Besides providing one or more target points, we can provide boxes approximating the location of the object to segment. These boxes should be passed via the coordinates of their top-left and bottom-right corners. Here’s a box around the mango (see figure 11.15):

1input_box <- rbind(c(520, 180),
2                   c(770, 420))

display_image(image)
display_box(input_box)

1: Top-left corner
2: Bottom-right corner

Let’s prompt SAM with it (see figure 11.16):

outputs <- model |> predict(list(
  images = image |> np_array("float32") |> np$expand_dims(0L),
1  boxes = input_box |> np_array("float32") |> np$expand_dims(c(0L, 1L))
))

display_image(image)
display_box(input_box)
display_mask(outputs$masks)

1: Note that we expand boxes to a rank-4 array.

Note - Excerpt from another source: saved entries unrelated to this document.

-- ==== Sys2Proof/Machine/RegTable.lean ====
section
/-!
DEFINITION. The register table: one row per register heading of the chapters, with its fields' bits, access types and
the range of values that are not reserved, and the lookup of a CSR offset in it (R446, R447).
-/
namespace Sys2Proof.Machine
open Sys2Proof

/-- The TOP registers. -/
def regsTop : List RegDesc :=
  [ ⟨"TOP.IDENT", 0, 0, 1, 0, 1, false, none, 0xDA31610, none, [⟨31, 20, .ro, 0, 0xFFF⟩, ⟨19, 16, .ro, 0, 0xF⟩, ⟨15, 8, .ro, 0, 0xFF⟩, ⟨7, 4, .ro, 0, 0xF⟩, ⟨3, 0, .ro, 0, 0xF⟩]⟩
  , ⟨"TOP.DEVICE_ID", 4, 0, 1, 0, 1, false, none, 0, none, [⟨15, 0, .lk, 1, 0xFFFE⟩]⟩
  , ⟨"TOP.BEAT", 0x10, 0, 1, 0, 1, true, none, 0, none, [⟨63, 0, .ro, 0, 0xFFFFFFFFFFFFFFFF⟩]⟩
  , ⟨"TOP.BEAT_STATUS", 0x18, 0, 1, 0, 1, false, none, 0, none, [⟨31, 31, .ro, 0, 1⟩, ⟨30, 30, .ro, 0, 1⟩, ⟨29, 29, .ro, 0, 1⟩, ⟨15, 0, .ro, 0, 0xFFFF⟩]⟩
  , ⟨"TOP.COMMIT_AT", 0x20, 0, 1, 0, 1, true, none, 0, none, [⟨63, 0, .rw, 0, 0xFFFFFFFFFFFFFFFF⟩]⟩
  , ⟨"TOP.COMMIT", 0x28, 0, 1, 0, 1, false, none, 0, none, [⟨17, 17, .wt, 0, 1⟩, ⟨16, 16, .wt, 0, 1⟩, ⟨15, 0, .wt, 0, 0xFFFF⟩]⟩
  , ⟨"TOP.COMMIT_STATUS", 0x2C, 0, 1, 0, 1, false, none, 0, none, [⟨31, 16, .ro, 0, 0xFFFF⟩, ⟨15, 0, .ro, 0, 0xFFFF⟩]⟩
  , ⟨"TOP.COMMIT_LAST", 0x30, 0, 1, 0, 1, false, none, 0, none, [⟨31, 16, .ro, 0, 0xFFFF⟩, ⟨15, 0, .ro, 0, 0xFFFF⟩]⟩
  , ⟨"TOP.COMMIT_BEAT", 0x38, 0, 1, 0, 1, true, none, 0, none, [⟨63, 0, .ro, 0, 0xFFFFFFFFFFFFFFFF⟩]⟩
  , ⟨"TOP.HOLD", 0x40, 0, 1, 0, 1, false, none, 0, none, [⟨1, 1, .wt, 0, 1⟩, ⟨0, 0, .wt, 0, 1⟩]⟩
  , ⟨"TOP.HOLD_STATUS", 0x44, 0, 1, 0, 1, false, none, 0, none, [⟨10, 8, .ro, 0, 7⟩, ⟨4, 4, .ro, 0, 1⟩, ⟨1, 0, .ro, 0, 3⟩]⟩
  , ⟨"TOP.SNAPSHOT", 0x48, 0, 1, 0, 1, false, none, 0, none, [⟨0, 0, .wt, 0, 1⟩]⟩
  , ⟨"TOP.SNAP_STATUS", 0x4C, 0, 1, 0, 1, false, none, 0, none, [⟨15, 0, .ro, 0, 0xFFFF⟩]⟩
  , ⟨"TOP.SNAP_BEAT", 0x50, 0, 1, 0, 1, true, none, 0, none, [⟨63, 0, .ro, 0, 0xFFFFFFFFFFFFFFFF⟩]⟩
  , ⟨"TOP.CNT_CLR", 0x58, 0, 1, 0, 1, false, none, 0, none, [⟨0, 0, .wt, 0, 1⟩]⟩
  , ⟨"TOP.LOCKV_INFO", 0x60, 0, 1, 0, 1, true, none, 0, none, [⟨63, 63, .ro, 0, 1⟩, ⟨59, 48, .ro, 0, 0xFFF⟩, ⟨23, 0, .ro, 0, 0xFFFFFF⟩]⟩
  , ⟨"TOP.RP_INFO", 0x68, 0, 1, 0, 1, true, none, 0, none, [⟨63, 63, .ro, 0, 1⟩, ⟨59, 48, .ro, 0, 0xFFF⟩, ⟨23, 0, .ro, 0, 0xFFFFFF⟩]⟩
  , ⟨"TOP.FWG", 0x100, 4, 8, 0x20, 8, false, some 8, 0, none, [⟨31, 0, .rws, 0, 0xFFFFFFFF⟩]⟩
  , ⟨"TOP.COMMIT_CNT", 0x200, 0, 1, 0, 1, true, none, 0, some (1024, 0), [⟨63, 0, .cnt, 0, 0xFFFFFFFFFFFFFFFF⟩]⟩
  , ⟨"TOP.REFUSE_CNT", 0x208, 0, 1, 0, 1, true, none, 0, some (1025, 0), [⟨63, 0, .cnt, 0, 0xFFFFFFFFFFFFFFFF⟩]⟩
  , ⟨"TOP.LOCKV_CNT", 0x210, 0, 1, 0, 1, true, none, 0, some (1026, 0), [⟨63, 0, .cnt, 0, 0xFFFFFFFFFFFFFFFF⟩]⟩
  , ⟨"TOP.BEAT_STEP_CNT", 0x218, 0, 1, 0, 1, true, none, 0, some (1027, 0), [⟨63, 0, .cnt, 0, 0xFFFFFFFFFFFFFFFF⟩]⟩
  , ⟨"TOP.SNAP_CNT", 0x220, 0, 1, 0, 1, true, none, 0, some (1028, 0), [⟨63, 0, .cnt, 0, 0xFFFFFFFFFFFFFFFF⟩]⟩ ]

/-- The EVT registers. -/
def regsEvt : List RegDesc :=
  [ ⟨"EVT.SQ", 0x10000, 4, 1024, 0, 1, false, none, 0, none, [⟨31, 31, .sq, 0, 1⟩, ⟨23, 16, .sq, 0, 0xFF⟩, ⟨15, 0, .sq, 0, 0xFFFF⟩]⟩
  , ⟨"EVT.PEND", 0x11000, 4, 32, 0, 1, false, none, 0, none, [⟨31, 0, .ro, 0, 0xFFFFFFFF⟩]⟩
  , ⟨"EVT.IPEND", 0x11080, 4, 32, 0, 1, false, none, 0, none, [⟨31, 0, .ro, 0, 0xFFFFFFFF⟩]⟩
  , ⟨"EVT.FORCE", 0x11100, 4, 32, 0, 1, false, none, 0, none, [⟨31, 0, .wt, 0, 0xFFFFFFFF⟩]⟩
  , ⟨"EVT.ROUTE", 0x11200, 4, 128, 0, 1, false, some 7, 0xCCCCCCCC, none, [⟨31, 0, .rws, 0, 0xFFFFFFFF⟩]⟩
  , ⟨"EVT.LINE_EN", 0x11400, 0, 1, 0, 1, false, some 7, 0x1F, none, [⟨4, 4, .rws, 0, 1⟩, ⟨3, 0, .rws, 0, 0xF⟩]⟩
  , ⟨"EVT.LINE_STATUS", 0x11404, 0, 1, 0, 1, false, none, 0, none, [⟨5, 5, .ro, 0, 1⟩, ⟨4, 4, .ro, 0, 1⟩, ⟨3, 0, .ro, 0, 0xF⟩]⟩
  , ⟨"EVT.EVENT_CNT", 0x11800, 0, 1, 0, 1, true, none, 0, some (1088, 0), [⟨63, 0, .cnt, 0, 0xFFFFFFFFFFFFFFFF⟩]⟩
  , ⟨"EVT.FORCE_CNT", 0x11808, 0, 1, 0, 1, true, none, 0, some (1089, 0), [⟨63, 0, .cnt, 0, 0xFFFFFFFFFFFFFFFF⟩]⟩
  , ⟨"EVT.IRQ_CNT", 0x11810, 0, 1, 0, 1, true, none, 0, some (1090, 0), [⟨63, 0, .cnt, 0, 0xFFFFFFFFFFFFFFFF⟩]⟩ ]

SAM can be a powerful tool to quickly create large datasets of images annotated with segmentation masks.

11.4 Summary

Image segmentation is one of the main categories of computer vision tasks. It consists of computing segmentation masks that describe the contents of an image at the pixel level.
To build your own segmentation model, use a stack of strided Conv2D layers to “compress” the input image into a smaller feature map, followed by a stack of corresponding Conv2DTranspose layers to “expand” the feature map into a segmentation mask the same size as the input image.
You can also use a pretrained segmentation model. Segment Anything, available via KerasHub, is a powerful model that supports point prompts and box prompts to guide segmentation.